Throughout the day, COS management held briefings in the airport’s operations and maintenance building to keep airline, rental car and concessions tenants informed about what was being done and when the terminal would reopen.

At 3:30 p.m., the mayor and fire chief held a press conference to inform the public that the terminal would be fully functional and all airlines operating at full capacity by 3:30 the following morning. It had been a sleepless night and following day, but the terminal reopened just 23 hours after airport management resumed control of the building.

“We would not have been able to get up and running so quickly without the support of our staff and community,” Miller reflects. “And the leadership of our mayor and contracting community,” Stover quickly adds. “Those relationships—together with the airport staff that showed up at two in the morning and worked 24 hours straight to make sure the airport could reopen—it wouldn’t have happened without those people.”

Moving Forward

While COS officials expect the airport’s insurance to cover damages and repairs, they did not have to wait for investigation results before paying contractors. To get things moving more quickly, the Colorado Springs City Council passed an emergency ordinance allowing the airport to spend up to $5 million on fire recovery.

“The $5 million comes from money we have in our capital improvement funds,” Phillips clarifies. “We just needed the authorization to spend it. It does not come from public tax funds.”

Interestingly, COS had recently hired HB&A Architects to develop a terminal modernization plan. With money in the budget for upgrades and modifications, the airport is carefully tracking funding sources as recovery proceeds.

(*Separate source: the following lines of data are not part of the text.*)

-- ==== Sys2Proof/Machine/Encode.lean ====
section
/-! DEFINITION. The words of a bundle's slots, written from the same field tables as the decoder (R221, R227, R234,
R235, R238 to R241, R243). Fields that an operation leaves reserved or does not use are 0. -/

namespace Sys2Proof.Machine

/-- A field's value at bit `lo` of a slot's word. -/
def fieldAt {n : Nat} (x : BitVec n) (lo : Nat) : Nat := x.toNat * 2 ^ lo
/-- A register number at bit `lo`. -/
def regField (r : Fin 32) (lo : Nat) : Nat := r.val * 2 ^ lo
/-- One bit at bit `lo`. -/
def bitField (b : Bool) (lo : Nat) : Nat := b.toNat * 2 ^ lo

def ctlWord (op : BitVec 6) (ra rb : Fin 32) (cond : Bool) (imm : BitVec 32) : Nat :=
  fieldAt op 58 + regField ra 53 + regField rb 48 + bitField cond 47 + imm.toNat

/-- Register form of a scalar operation: IMM bits [10:0] are 0 (R234). -/
def sclWord (op : BitVec 6) (rd ra rb : Fin 32) : Nat :=
  fieldAt op 26 + regField rd 21 + regField ra 16 + regField rb 11

/-- Immediate form of a scalar operation: the low half is IMM. -/
def sclImmWord (op : BitVec 6) (rd ra : Fin 32) (imm : BitVec 16) : Nat :=
  fieldAt op 26 + regField rd 21 + regField ra 16 + imm.toNat

def portWord (op : BitVec 5) (a : PortArgs) : Nat :=
  fieldAt op 59 + fieldAt a.amask 51 + regField a.reg 46 + regField a.base 41 + regField a.inc 36 + bitField a.sel 35 +
    fieldAt a.count 31 + fieldAt a.msel 29 + regField a.vm 24 + a.offset.toNat

def arrWord (a : ArrArgs) : Nat :=
  fieldAt a.amask 24 + fieldAt a.row 18 + bitField a.sel 17 + fieldAt a.index 11 + bitField a.last 10 + bitField a.lx 9

/-- A WGT word whose low 20 bits are 0. -/
def wgtWord (op : BitVec 4) (m : BitVec 8) : Nat := fieldAt op 28 + fieldAt m 20

def cfgWord (m : BitVec 8) (k : CfgArgs) : Nat :=
  wgtWord 2 m + fieldAt k.wfmt 14 + fieldAt k.afmt 8 + bitField k.exact 7 + bitField k.quad 6 + bitField k.raw 5 +
    bitField k.rmode 4

def drnWord (op : BitVec 4) (a : DrnArgs) : Nat :=
  fieldAt op 28 + fieldAt a.amask 20 + fieldAt a.row 14 + regField a.reg 9 + bitField a.raw 8 + bitField a.qsel 7

def vecWord (op : BitVec 6) (a : VecArgs) : Nat :=
  fieldAt op 58 + regField a.vd 53 + regField a.va 48 + regField a.vb 43 + regField a.vc 38 + fieldAt a.fmt 32 +
    fieldAt a.rnd 30 + fieldAt a.gmask 22 + bitField a.sb 21

def xchWord (op : BitVec 5) (a : XchArgs) : Nat :=
  fieldAt op 59 + regField a.ra 54 + regField a.rb 49 + regField a.rf 44 + fieldAt a.fbit 39 + bitField a.flag 38 +
    bitField a.atbeat 37 + regField a.rt 32 + fieldAt a.lines 21

/-- Where a slot operation stands and how it is written: its vat, whether a read of it meets a parity mismatch, its
slot's number and its word. No other command has one. -/
def encodeSlot : Instr → Option (Fin 128 × Bool × Nat × Nat)
  | .jmp v imm => some (v, false, 0, ctlWord 0x01 0 0 false imm)
  | .brz v ra imm => some (v, false, 0, ctlWord 0x02 ra 0 false imm)
  | .brnz v ra imm => some (v, false, 0, ctlWord 0x03 ra 0 false imm)
  | .brlt v ra rb imm => some (v, false, 0, ctlWord 0x04 ra rb false imm)
  | .loop v ra imm => some (v, false, 0, ctlWord 0x08 ra 0 false imm)
  | .bsync v ra imm => some (v, false, 0, ctlWord 0x10 ra 0 false imm)
  | .waitf v ra rb cond imm parity => some (v, parity, 0, ctlWord 0x11 ra rb cond imm)
  | .yield v imm => some (v, false, 0, ctlWord 0x12 0 0 false imm)
  | .trap v imm => some (v, false, 0, ctlWord 0x18 0 0 false imm)
  | .endJob v => some (v, false, 0, ctlWord 0x19 0 0 false 0)
  | .add v rd ra rb => some (v, false, 1, sclWord 0x01 rd ra rb)
  | .sub v rd ra rb => some (v, false, 1, sclWord 0x02 rd ra rb)
  | .and v rd ra rb => some (v, false, 1, sclWord 0x03 rd ra rb)
  | .or v rd ra rb => some (v, false, 1, sclWord 0x04 rd ra rb)
  | .xor v rd ra rb => some (v, false, 1, sclWord 0x05 rd ra rb)
  | .shl v rd ra rb => some (v, false, 1, sclWord 0x06 rd ra rb)
  | .shr v rd ra rb => some (v, false, 1, sclWord 0x07 rd ra rb)
  | .sra v rd ra rb => some (v, false, 1, sclWord 0x08 rd ra rb)
  | .mul v rd ra rb => some (v, false, 1, sclWord 0x09 rd ra rb)
  | .slt v rd ra rb => some (v, false, 1, sclWord 0x0A rd ra rb)
  | .addi v rd ra imm => some (v, false, 1, sclImmWord 0x10 rd ra imm)
  | .shli16 v rd ra imm => some (v, false, 1, sclImmWord 0x11 rd ra imm)
  | .andi v rd ra imm => some (v, false, 1, sclImmWord 0x12 rd ra imm)
  | .shli v rd ra imm => some (v, false, 1, sclImmWord 0x13 rd ra imm)
  | .shri v rd ra imm => some (v, false, 1, sclImmWord 0x14 rd ra imm)
  | .rdb v rd => some (v, false, 1, sclImmWord 0x20 rd 0 0)
  | .rdl v rd imm => some (v, false, 1, sclImmWord 0x21 rd 0 imm)
  | .rdid v rd => some (v, false, 1, sclImmWord 0x22 rd 0 0)
  | .lda v a p => some (v, p, 2, portWord 0x01 a)
  | .ldw v a p => some (v, p, 2, portWord 0x02 a)
  | .ldv v a p => some (v, p, 2, portWord 0x03 a)
  | .stv v a => some (v, false, 2, portWord 0x04 a)
  | .lds v a p => some (v, p, 2, portWord 0x05 a)
  | .sts v a => some (v, false, 2, portWord 0x06 a)
  | .ldd v a p => some (v, p, 2, portWord 0x07 a)
  | .ldt v a p => some (v, p, 2, portWord 0x08 a)
  | .arrIssue v a => some (v, false, 3, arrWord a)
  | .swap v m => some (v, false, 4, wgtWord 1 m)
  | .cfg v m k => some (v, false, 4, cfgWord m k)
  | .ceil v m r => some (v, false, 4, wgtWord 3 m + regField r 15)
  | .ovl v m b n => some (v, false, 4, wgtWord 4 m + fieldAt b 10 + n.toNat)
  | .ovlu v m b n => some (v, false, 4, wgtWord 5 m + fieldAt b 10 + n.toNat)
  | .ovlc v m => some (v, false, 4, wgtWord 6 m)
  | .drain v a => some (v, false, 5, drnWord 1 a)
  | .preload v a => some (v, false, 5, drnWord 2 a)
  | .setrc v a => some (v, false, 5, drnWord 3 a)
  | .fadd v a => some (v, false, 6, vecWord 0x01 a)
  | .fsub v a => some (v, false, 6, vecWord 0x02 a)
  | .fmul v a => some (v, false, 6, vecWord 0x03 a)
  | .fmax v a => some (v, false, 6, vecWord 0x04 a)
  | .fmin v a => some (v, false, 6, vecWord 0x05 a)
  | .fma v a => some (v, false, 6, vecWord 0x06 a)
  | .fcmplt v a => some (v, false, 6, vecWord 0x07 a)
  | .fcmpeq v a => some (v, false, 6, vecWord 0x08 a)
  | .iadd v a => some (v, false, 6, vecWord 0x10 a)
  | .isub v a => some (v, false, 6, vecWord 0x11 a)
  | .iand v a => some (v, false, 6, vecWord 0x12 a)
  | .ior v a => some (v, false, 6, vecWord 0x13 a)
  | .ixor v a => some (v, false, 6, vecWord 0x14 a)
  | .ishl v a => some (v, false, 6, vecWord 0x15 a)
  | .ishr v a => some (v, false, 6, vecWord 0x16 a)
  | .islt v a => some (v, false, 6, vecWord 0x17 a)
  | .cvtf v a => some (v, false, 6, vecWord 0x20 a)
  | .cvti v a => some (v, false, 6, vecWord 0x21 a)
  | .mxq v a => some (v, false, 6, vecWord 0x22 a)
  | .exp2 v a => some (v, false, 6, vecWord 0x30 a)
  | .rcp v a => some (v, false, 6, vecWord 0x31 a)
  | .log v a => some (v, false, 6, vecWord 0x32 a)
  | .rsqrt v a => some (v, false, 6, vecWord 0x33 a)
  | .xadd v a => some (v, false, 6, vecWord 0x38 a)
  | .xcvt v a => some (v, false, 6, vecWord 0x39 a)
  | .rmax v a => some (v, false, 6, vecWord 0x3A a)
  | .rsum v a => some (v, false, 6, vecWord 0x3B a)
  | .sld v a => some (v, false, 7, xchWord 0x01 a)
  | .sst v a p => some (v, p, 7, xchWord 0x02 a)
  | .put v a p => some (v, p, 7, xchWord 0x03 a)
  | .send v a p => some (v, p, 7, xchWord 0x04 a)
  | .nbj v a => some (v, false, 7, xchWord 0x05 a)
  | _ => none

end Sys2Proof.Machine
end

“Virtually everything touched by water has to be cleaned or removed,” Phillips remarks. “The water flowed through ceiling tiles, ducts and between walls. Now you have mold and mildew issues. The carpeting has been ripped out and the entire drop ceiling on a large portion of the first floor torn down. Now we have the opportunity to think about what we want to do different. These are the kinds of decisions we are making over a six- to 12-month period rather than a two-year period.

“The most important thing is that nobody was hurt,” Phillips stresses.

The airport anticipates finishing repairs to the second and third floors by mid-November. Repairs to the baggage claim area are scheduled to begin early next year.